#### EXERCISE
The entries below contain a stretch that opens with the line containing "needs.all (fun n => let q := x.q n.1; q.dpos.all" and closes with the line containing "def columnValue (g"; set down that stretch exactly, both ends included, and nothing else.

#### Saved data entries
---*---
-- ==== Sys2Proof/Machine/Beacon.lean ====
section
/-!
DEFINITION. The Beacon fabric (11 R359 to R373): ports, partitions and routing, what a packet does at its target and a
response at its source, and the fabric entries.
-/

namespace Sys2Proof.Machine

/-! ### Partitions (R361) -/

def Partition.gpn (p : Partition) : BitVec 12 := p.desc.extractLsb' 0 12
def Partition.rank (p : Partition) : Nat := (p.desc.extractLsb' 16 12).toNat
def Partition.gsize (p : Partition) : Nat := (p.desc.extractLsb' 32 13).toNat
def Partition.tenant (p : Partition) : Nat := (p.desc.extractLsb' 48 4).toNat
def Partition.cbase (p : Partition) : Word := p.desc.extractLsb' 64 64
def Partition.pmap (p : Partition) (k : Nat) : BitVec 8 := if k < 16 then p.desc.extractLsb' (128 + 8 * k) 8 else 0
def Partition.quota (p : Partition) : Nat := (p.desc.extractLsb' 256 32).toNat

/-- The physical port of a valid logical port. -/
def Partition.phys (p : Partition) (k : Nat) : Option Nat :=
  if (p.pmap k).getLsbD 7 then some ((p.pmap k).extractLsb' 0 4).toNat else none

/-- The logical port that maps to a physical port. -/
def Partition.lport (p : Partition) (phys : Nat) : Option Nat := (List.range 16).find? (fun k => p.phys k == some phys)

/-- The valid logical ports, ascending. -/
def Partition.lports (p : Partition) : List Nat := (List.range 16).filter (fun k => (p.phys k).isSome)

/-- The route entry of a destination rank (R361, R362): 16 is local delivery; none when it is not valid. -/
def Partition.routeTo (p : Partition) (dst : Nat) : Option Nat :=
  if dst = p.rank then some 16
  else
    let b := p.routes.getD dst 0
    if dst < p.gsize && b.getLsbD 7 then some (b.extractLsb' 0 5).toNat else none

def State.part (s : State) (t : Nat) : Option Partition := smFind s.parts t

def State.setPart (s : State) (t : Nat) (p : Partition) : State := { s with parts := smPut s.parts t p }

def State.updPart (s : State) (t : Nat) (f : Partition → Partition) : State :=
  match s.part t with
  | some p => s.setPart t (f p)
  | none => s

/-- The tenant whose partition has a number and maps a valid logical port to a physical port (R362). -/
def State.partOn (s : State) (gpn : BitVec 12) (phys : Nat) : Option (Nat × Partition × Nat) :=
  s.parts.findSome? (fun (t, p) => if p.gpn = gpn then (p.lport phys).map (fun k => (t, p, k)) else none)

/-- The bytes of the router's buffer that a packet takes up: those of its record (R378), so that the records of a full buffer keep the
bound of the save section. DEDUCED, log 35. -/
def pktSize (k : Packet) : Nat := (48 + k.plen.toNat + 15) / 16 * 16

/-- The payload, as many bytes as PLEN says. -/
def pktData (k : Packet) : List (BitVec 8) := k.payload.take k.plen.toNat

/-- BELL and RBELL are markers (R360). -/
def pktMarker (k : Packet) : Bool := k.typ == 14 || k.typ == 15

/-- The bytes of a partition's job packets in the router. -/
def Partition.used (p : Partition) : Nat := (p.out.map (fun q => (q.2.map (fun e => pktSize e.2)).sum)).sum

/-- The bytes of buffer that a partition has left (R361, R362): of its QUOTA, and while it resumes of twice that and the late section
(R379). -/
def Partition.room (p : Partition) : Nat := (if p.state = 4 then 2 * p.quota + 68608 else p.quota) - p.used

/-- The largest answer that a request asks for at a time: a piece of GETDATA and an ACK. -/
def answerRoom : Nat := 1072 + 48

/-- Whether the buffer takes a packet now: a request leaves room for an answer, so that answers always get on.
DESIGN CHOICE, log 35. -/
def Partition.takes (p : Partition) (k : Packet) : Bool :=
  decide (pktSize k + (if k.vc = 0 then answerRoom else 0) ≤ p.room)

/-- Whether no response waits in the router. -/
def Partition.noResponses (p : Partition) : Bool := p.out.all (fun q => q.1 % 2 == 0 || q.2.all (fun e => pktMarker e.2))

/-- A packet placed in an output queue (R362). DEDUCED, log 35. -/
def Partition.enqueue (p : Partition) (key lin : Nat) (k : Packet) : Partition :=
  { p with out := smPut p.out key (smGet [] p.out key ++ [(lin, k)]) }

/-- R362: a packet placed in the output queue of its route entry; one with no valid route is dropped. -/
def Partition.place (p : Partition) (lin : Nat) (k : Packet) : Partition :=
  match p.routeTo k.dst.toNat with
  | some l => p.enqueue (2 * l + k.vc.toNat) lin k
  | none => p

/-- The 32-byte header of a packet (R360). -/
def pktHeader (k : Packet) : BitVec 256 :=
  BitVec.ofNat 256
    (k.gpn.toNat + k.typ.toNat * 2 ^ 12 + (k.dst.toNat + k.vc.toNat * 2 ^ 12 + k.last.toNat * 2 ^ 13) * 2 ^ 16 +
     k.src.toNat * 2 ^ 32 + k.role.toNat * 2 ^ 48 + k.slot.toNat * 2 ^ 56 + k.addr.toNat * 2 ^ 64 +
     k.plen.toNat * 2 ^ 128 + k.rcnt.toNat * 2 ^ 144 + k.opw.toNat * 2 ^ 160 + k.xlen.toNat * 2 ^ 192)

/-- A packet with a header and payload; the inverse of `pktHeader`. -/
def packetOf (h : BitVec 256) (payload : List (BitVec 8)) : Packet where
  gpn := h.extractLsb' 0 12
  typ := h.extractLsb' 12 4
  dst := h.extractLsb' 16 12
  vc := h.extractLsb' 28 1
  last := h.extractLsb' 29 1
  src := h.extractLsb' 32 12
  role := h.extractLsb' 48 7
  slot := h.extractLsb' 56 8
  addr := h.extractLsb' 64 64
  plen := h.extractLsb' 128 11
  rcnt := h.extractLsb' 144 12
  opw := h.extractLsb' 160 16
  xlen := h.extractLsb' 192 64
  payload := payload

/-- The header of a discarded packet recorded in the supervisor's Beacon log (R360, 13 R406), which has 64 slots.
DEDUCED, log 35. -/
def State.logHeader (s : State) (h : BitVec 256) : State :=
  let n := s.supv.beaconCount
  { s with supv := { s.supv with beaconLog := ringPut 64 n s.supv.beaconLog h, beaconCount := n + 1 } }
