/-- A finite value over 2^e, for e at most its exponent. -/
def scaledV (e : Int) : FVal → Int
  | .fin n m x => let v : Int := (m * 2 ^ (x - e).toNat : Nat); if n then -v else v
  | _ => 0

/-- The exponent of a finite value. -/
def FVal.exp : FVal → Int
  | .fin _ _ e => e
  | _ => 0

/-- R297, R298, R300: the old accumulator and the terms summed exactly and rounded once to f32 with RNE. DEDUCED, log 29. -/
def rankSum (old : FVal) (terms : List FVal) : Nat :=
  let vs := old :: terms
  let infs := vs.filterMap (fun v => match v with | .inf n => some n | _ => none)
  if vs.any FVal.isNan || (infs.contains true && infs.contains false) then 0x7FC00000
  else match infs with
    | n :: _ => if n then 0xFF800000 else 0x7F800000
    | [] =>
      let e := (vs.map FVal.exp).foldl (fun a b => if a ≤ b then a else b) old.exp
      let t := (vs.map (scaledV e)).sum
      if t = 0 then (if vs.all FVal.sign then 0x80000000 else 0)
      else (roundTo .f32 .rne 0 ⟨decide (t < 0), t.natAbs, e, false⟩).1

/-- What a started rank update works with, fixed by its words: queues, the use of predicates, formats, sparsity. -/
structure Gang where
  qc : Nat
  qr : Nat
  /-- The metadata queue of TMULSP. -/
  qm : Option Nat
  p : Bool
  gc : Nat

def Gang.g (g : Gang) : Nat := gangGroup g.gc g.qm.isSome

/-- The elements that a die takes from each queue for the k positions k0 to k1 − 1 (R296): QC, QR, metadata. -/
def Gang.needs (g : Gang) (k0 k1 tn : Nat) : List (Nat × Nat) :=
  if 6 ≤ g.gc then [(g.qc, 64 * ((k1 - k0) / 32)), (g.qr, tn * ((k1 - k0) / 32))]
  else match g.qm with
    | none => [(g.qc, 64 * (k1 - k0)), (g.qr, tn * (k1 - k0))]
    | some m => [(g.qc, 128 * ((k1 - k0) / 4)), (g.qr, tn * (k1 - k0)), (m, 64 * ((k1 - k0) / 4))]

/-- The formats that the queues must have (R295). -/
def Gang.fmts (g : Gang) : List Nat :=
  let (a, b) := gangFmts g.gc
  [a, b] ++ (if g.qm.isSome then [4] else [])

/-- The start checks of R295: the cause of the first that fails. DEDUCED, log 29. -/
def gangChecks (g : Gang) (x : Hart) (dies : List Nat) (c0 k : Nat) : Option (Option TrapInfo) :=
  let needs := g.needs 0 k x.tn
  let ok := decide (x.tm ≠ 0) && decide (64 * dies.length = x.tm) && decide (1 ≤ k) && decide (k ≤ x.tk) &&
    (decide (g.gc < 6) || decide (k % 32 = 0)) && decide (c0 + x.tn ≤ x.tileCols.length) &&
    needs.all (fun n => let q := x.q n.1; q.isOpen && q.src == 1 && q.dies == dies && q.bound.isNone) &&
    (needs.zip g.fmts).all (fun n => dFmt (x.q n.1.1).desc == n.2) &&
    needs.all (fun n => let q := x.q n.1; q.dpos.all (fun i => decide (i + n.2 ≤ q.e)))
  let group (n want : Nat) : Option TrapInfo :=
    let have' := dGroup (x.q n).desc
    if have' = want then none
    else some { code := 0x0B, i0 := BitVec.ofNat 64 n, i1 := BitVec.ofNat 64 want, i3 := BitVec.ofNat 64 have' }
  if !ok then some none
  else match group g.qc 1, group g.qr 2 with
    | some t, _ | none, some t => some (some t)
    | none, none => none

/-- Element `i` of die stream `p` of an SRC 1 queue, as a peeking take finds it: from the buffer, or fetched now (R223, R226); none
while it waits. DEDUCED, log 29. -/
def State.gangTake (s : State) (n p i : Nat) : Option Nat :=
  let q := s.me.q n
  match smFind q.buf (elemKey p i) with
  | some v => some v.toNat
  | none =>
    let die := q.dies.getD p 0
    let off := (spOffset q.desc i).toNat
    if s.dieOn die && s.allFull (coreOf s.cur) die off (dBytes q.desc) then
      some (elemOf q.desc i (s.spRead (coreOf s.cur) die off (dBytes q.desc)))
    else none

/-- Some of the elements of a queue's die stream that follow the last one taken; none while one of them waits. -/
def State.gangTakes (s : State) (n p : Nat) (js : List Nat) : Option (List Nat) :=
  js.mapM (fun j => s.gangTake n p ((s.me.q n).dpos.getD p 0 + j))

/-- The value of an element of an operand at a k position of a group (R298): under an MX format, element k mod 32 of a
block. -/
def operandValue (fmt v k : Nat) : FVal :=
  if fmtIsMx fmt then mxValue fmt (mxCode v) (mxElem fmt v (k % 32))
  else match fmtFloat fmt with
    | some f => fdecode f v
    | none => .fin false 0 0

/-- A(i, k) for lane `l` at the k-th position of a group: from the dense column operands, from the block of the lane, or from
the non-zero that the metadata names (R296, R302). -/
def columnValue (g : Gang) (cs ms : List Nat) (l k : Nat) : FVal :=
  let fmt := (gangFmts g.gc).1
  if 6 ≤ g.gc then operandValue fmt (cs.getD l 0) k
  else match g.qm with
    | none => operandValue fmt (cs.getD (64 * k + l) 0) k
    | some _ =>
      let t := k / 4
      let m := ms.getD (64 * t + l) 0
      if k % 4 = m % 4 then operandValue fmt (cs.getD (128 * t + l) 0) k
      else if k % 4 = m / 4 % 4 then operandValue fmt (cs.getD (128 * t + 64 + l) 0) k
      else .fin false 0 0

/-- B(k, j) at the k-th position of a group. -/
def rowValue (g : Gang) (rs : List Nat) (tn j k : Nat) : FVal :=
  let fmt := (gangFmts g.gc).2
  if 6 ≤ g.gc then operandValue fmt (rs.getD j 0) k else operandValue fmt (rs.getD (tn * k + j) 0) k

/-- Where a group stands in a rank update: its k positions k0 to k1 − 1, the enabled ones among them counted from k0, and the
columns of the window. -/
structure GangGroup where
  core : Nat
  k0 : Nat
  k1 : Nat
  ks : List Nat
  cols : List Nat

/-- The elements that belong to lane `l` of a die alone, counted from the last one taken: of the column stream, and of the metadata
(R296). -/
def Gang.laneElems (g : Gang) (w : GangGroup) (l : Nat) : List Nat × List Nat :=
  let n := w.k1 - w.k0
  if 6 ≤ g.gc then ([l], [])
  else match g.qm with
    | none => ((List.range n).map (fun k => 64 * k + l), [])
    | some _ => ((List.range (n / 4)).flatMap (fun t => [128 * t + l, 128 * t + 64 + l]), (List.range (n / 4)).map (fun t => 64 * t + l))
---*---
#### WRITTEN SOLUTION
    needs.all (fun n => let q := x.q n.1; q.dpos.all (fun i => decide (i + n.2 ≤ q.e)))
  let group (n want : Nat) : Option TrapInfo :=
    let have' := dGroup (x.q n).desc
    if have' = want then none
    else some { code := 0x0B, i0 := BitVec.ofNat 64 n, i1 := BitVec.ofNat 64 want, i3 := BitVec.ofNat 64 have' }
  if !ok then some none
  else match group g.qc 1, group g.qr 2 with
    | some t, _ | none, some t => some (some t)
    | none, none => none

/-- Element `i` of die stream `p` of an SRC 1 queue, as a peeking take finds it: from the buffer, or fetched now (R223, R226); none
while it waits. DEDUCED, log 29. -/
def State.gangTake (s : State) (n p i : Nat) : Option Nat :=
  let q := s.me.q n
  match smFind q.buf (elemKey p i) with
  | some v => some v.toNat
  | none =>
    let die := q.dies.getD p 0
    let off := (spOffset q.desc i).toNat
    if s.dieOn die && s.allFull (coreOf s.cur) die off (dBytes q.desc) then
      some (elemOf q.desc i (s.spRead (coreOf s.cur) die off (dBytes q.desc)))
    else none

/-- Some of the elements of a queue's die stream that follow the last one taken; none while one of them waits. -/
def State.gangTakes (s : State) (n p : Nat) (js : List Nat) : Option (List Nat) :=
  js.mapM (fun j => s.gangTake n p ((s.me.q n).dpos.getD p 0 + j))

/-- The value of an element of an operand at a k position of a group (R298): under an MX format, element k mod 32 of a
block. -/
def operandValue (fmt v k : Nat) : FVal :=
  if fmtIsMx fmt then mxValue fmt (mxCode v) (mxElem fmt v (k % 32))
  else match fmtFloat fmt with
    | some f => fdecode f v
    | none => .fin false 0 0

/-- A(i, k) for lane `l` at the k-th position of a group: from the dense column operands, from the block of the lane, or from
the non-zero that the metadata names (R296, R302). -/
def columnValue (g : Gang) (cs ms : List Nat) (l k : Nat) : FVal :=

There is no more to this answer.